=== Your task ===
Check every line of the entries that follow, and copy the ones containing "exact".

=== Given data ===
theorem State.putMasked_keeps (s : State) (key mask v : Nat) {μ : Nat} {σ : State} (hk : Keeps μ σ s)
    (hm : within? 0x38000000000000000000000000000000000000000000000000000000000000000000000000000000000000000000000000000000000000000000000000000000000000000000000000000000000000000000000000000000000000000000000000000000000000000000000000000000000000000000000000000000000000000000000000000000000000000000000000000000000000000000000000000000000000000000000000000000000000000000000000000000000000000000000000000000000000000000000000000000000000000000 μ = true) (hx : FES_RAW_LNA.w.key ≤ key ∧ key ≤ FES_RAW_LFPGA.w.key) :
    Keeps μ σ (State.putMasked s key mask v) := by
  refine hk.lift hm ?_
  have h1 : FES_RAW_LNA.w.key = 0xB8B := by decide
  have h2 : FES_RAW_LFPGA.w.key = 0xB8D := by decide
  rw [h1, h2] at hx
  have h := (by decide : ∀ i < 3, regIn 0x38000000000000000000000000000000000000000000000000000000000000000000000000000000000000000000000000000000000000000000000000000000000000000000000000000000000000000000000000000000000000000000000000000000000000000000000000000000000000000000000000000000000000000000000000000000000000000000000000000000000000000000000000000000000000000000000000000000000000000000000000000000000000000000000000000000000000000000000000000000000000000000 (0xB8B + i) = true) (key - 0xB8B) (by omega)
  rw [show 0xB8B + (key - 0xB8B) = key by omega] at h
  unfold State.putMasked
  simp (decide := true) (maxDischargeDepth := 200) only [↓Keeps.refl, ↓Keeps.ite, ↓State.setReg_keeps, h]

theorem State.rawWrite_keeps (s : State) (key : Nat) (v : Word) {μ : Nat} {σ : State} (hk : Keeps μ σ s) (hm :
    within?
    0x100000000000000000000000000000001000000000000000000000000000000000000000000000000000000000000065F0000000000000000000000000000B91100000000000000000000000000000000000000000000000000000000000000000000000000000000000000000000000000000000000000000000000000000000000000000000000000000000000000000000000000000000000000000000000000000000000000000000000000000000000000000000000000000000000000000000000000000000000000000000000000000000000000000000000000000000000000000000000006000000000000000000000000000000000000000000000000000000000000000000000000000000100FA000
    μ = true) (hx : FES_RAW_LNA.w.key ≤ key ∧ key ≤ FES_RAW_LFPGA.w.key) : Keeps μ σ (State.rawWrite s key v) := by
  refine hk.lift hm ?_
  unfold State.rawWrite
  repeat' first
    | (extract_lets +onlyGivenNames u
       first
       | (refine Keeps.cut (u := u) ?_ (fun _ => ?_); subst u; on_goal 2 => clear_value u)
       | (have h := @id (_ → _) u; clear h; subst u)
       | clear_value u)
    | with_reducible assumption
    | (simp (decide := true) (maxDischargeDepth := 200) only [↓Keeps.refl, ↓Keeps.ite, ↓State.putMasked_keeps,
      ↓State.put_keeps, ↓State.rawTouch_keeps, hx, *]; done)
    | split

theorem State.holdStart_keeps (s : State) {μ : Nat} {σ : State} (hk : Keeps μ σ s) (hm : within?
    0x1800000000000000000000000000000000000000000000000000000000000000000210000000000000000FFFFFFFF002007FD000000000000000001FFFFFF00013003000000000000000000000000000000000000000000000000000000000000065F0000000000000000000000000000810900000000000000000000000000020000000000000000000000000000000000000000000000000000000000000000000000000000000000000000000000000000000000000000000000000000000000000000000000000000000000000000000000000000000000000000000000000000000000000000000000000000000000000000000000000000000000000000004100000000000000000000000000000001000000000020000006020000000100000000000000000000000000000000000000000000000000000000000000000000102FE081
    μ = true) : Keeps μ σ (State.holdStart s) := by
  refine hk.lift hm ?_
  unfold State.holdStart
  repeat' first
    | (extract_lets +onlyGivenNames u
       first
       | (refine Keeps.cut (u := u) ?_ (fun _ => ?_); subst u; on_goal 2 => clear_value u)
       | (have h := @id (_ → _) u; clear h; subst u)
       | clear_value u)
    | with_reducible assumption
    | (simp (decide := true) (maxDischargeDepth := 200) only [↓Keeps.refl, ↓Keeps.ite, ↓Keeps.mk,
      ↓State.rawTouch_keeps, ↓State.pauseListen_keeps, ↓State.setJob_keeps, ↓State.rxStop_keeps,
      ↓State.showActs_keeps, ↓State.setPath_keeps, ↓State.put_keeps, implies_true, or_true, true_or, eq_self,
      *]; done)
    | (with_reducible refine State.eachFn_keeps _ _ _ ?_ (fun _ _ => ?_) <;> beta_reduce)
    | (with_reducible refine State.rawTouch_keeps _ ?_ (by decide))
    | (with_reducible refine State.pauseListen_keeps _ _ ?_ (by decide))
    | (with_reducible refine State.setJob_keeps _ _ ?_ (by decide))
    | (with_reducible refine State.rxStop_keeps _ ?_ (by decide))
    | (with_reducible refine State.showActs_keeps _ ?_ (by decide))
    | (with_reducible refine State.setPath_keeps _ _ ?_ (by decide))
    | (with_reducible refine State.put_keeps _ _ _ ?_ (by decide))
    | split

--

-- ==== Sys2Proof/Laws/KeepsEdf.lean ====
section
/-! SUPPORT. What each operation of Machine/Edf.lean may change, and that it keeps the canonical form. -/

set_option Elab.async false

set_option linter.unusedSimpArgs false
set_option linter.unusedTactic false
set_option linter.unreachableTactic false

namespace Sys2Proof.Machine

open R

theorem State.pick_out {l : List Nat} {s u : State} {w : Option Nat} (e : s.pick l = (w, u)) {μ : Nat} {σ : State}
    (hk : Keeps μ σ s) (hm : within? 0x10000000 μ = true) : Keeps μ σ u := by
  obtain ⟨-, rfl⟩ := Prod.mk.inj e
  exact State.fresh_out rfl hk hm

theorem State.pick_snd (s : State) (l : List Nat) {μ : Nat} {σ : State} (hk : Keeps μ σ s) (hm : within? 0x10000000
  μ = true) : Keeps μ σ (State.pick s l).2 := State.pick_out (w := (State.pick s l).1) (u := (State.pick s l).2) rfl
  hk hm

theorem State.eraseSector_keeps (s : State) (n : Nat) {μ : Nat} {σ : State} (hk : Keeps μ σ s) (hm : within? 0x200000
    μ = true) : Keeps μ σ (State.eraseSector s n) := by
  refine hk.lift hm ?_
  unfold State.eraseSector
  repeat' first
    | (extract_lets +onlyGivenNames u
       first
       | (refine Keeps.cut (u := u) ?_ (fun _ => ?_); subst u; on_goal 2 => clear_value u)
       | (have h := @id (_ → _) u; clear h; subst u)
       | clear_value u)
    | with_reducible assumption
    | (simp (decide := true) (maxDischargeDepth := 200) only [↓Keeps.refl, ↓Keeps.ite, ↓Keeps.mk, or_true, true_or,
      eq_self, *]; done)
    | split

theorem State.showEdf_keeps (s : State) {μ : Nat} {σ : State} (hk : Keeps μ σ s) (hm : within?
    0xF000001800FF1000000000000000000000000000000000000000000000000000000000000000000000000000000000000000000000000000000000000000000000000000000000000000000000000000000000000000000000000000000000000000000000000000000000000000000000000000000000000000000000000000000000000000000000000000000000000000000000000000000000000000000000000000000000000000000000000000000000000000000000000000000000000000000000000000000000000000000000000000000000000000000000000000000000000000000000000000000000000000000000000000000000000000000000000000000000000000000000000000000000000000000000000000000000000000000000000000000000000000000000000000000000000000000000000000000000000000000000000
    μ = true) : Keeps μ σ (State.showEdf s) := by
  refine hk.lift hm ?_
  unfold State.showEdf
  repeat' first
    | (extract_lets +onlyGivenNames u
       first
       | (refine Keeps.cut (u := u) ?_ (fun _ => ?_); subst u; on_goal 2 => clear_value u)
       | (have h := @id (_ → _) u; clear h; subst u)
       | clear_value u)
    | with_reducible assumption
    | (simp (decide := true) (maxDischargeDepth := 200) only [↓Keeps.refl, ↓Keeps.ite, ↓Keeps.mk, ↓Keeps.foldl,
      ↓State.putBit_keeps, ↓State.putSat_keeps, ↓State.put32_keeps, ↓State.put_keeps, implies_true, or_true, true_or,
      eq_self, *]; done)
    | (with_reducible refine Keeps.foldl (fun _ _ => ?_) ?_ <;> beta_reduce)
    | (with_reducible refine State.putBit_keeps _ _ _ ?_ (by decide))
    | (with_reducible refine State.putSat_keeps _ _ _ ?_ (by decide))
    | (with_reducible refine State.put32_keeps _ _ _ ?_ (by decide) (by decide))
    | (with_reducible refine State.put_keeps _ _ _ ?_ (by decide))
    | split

---

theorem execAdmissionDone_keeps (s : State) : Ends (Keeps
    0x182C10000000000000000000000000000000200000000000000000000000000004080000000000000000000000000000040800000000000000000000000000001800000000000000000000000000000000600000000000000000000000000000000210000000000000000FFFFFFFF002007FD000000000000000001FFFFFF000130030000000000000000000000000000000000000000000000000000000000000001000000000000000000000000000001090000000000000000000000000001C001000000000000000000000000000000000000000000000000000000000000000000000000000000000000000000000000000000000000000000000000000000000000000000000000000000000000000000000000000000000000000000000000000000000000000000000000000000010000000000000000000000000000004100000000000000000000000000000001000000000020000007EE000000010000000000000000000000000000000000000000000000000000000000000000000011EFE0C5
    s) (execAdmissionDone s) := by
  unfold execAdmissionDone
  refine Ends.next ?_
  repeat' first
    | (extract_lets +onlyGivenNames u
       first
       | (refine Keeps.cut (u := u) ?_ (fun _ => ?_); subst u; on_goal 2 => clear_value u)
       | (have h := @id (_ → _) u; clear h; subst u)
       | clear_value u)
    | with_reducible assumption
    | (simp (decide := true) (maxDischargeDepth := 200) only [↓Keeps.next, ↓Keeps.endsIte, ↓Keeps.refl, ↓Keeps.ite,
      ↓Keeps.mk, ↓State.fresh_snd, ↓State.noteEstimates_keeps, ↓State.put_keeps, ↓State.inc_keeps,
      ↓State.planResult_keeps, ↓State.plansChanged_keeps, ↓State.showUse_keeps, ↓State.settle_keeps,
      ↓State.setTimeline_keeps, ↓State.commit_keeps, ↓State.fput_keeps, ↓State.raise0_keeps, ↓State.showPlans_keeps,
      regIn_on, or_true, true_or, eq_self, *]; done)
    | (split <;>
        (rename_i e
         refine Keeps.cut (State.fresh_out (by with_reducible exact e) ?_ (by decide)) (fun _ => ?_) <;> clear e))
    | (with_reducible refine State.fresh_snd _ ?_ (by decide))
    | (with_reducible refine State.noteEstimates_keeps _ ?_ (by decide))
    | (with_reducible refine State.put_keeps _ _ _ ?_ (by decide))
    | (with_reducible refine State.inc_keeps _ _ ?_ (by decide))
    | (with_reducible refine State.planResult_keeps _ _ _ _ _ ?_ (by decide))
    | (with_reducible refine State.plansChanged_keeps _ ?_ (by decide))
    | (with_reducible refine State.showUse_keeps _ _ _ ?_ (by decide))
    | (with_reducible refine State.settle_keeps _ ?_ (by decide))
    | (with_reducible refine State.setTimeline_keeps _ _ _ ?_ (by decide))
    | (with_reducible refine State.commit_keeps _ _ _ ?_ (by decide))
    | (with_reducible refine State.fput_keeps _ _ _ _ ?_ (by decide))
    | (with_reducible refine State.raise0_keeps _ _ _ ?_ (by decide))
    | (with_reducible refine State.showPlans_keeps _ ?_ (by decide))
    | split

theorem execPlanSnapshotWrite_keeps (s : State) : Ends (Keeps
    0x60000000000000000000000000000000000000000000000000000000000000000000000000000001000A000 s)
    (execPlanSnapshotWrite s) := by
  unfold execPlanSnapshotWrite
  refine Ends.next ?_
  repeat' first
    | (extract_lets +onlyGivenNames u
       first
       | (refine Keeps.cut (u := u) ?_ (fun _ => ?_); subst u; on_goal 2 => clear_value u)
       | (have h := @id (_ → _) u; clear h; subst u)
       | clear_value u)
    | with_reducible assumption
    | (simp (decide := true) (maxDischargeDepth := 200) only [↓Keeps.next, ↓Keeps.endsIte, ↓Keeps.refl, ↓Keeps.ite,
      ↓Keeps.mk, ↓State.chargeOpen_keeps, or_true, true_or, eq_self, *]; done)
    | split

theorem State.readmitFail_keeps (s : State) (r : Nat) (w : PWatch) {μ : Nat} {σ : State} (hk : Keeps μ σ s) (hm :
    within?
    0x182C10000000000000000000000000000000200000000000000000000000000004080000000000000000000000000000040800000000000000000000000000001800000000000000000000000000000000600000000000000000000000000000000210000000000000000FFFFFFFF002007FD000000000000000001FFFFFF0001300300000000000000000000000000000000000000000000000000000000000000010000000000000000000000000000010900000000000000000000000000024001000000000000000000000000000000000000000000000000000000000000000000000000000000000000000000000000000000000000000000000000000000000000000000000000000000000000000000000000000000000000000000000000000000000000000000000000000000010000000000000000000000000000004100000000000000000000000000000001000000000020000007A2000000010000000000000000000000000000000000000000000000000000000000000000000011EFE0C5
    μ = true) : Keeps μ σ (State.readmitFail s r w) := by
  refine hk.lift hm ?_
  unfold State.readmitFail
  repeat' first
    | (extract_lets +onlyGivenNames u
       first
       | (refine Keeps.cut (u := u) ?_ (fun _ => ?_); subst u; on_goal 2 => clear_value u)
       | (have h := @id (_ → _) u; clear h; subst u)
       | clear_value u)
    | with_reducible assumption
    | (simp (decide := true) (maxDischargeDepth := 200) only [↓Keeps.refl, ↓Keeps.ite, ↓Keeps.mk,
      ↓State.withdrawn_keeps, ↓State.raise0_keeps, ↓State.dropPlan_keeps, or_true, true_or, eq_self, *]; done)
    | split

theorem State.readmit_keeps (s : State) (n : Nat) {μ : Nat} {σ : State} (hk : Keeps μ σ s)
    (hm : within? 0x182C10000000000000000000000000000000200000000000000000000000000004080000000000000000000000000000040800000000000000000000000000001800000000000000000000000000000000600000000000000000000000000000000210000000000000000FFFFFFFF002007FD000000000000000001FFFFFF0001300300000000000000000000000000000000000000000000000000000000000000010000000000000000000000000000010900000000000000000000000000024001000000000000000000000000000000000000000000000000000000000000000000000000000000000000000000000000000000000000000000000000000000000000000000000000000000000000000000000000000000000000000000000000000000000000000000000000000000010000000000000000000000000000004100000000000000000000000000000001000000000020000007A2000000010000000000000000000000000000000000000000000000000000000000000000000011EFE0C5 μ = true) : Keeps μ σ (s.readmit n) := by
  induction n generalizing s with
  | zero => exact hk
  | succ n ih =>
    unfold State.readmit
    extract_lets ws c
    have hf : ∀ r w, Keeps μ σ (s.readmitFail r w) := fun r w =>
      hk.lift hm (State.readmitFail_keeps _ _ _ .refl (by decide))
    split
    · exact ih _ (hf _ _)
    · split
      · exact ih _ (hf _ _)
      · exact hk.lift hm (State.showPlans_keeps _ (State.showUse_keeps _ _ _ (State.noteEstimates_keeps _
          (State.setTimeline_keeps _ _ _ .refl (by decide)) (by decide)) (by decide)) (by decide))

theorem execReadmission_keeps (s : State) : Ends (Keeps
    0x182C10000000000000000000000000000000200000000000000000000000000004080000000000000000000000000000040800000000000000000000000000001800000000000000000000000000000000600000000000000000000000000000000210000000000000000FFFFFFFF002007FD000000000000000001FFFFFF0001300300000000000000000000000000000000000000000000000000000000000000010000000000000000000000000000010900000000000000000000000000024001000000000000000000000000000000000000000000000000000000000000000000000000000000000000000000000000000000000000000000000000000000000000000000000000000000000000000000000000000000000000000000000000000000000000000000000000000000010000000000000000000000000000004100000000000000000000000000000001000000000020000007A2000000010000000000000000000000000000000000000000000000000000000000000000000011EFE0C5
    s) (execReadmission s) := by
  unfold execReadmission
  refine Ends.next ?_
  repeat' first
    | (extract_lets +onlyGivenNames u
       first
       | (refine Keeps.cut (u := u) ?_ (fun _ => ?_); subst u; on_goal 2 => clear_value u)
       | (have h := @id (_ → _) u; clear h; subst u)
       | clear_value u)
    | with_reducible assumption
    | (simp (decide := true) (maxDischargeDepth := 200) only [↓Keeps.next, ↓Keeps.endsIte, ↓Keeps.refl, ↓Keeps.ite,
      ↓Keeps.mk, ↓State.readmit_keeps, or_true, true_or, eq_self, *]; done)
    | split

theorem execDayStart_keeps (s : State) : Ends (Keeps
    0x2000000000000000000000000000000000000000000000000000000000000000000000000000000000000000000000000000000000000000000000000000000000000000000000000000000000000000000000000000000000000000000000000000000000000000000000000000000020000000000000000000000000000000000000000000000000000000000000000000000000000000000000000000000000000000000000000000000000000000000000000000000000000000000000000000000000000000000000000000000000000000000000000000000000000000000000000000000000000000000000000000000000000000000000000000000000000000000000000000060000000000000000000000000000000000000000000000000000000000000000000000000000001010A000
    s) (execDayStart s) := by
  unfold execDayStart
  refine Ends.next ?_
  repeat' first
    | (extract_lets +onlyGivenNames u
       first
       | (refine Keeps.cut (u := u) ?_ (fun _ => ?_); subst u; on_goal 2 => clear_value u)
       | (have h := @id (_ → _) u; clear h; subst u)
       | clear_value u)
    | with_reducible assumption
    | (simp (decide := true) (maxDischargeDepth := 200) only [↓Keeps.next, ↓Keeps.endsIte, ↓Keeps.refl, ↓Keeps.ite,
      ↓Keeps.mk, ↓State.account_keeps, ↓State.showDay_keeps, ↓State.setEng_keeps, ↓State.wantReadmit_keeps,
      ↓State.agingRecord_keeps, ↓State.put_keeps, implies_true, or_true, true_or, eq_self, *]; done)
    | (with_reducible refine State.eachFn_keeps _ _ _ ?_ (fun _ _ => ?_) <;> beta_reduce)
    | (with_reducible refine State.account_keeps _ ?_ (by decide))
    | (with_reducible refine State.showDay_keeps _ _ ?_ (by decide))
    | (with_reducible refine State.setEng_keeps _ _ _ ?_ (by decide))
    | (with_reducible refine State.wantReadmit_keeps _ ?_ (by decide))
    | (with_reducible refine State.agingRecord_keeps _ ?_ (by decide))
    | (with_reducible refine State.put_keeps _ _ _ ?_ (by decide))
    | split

=== Task solution ===
  exact State.fresh_out rfl hk hm
         refine Keeps.cut (State.fresh_out (by with_reducible exact e) ?_ (by decide)) (fun _ => ?_) <;> clear e))
  | zero => exact hk
    · exact ih _ (hf _ _)
      · exact ih _ (hf _ _)
      · exact hk.lift hm (State.showPlans_keeps _ (State.showUse_keeps _ _ _ (State.noteEstimates_keeps _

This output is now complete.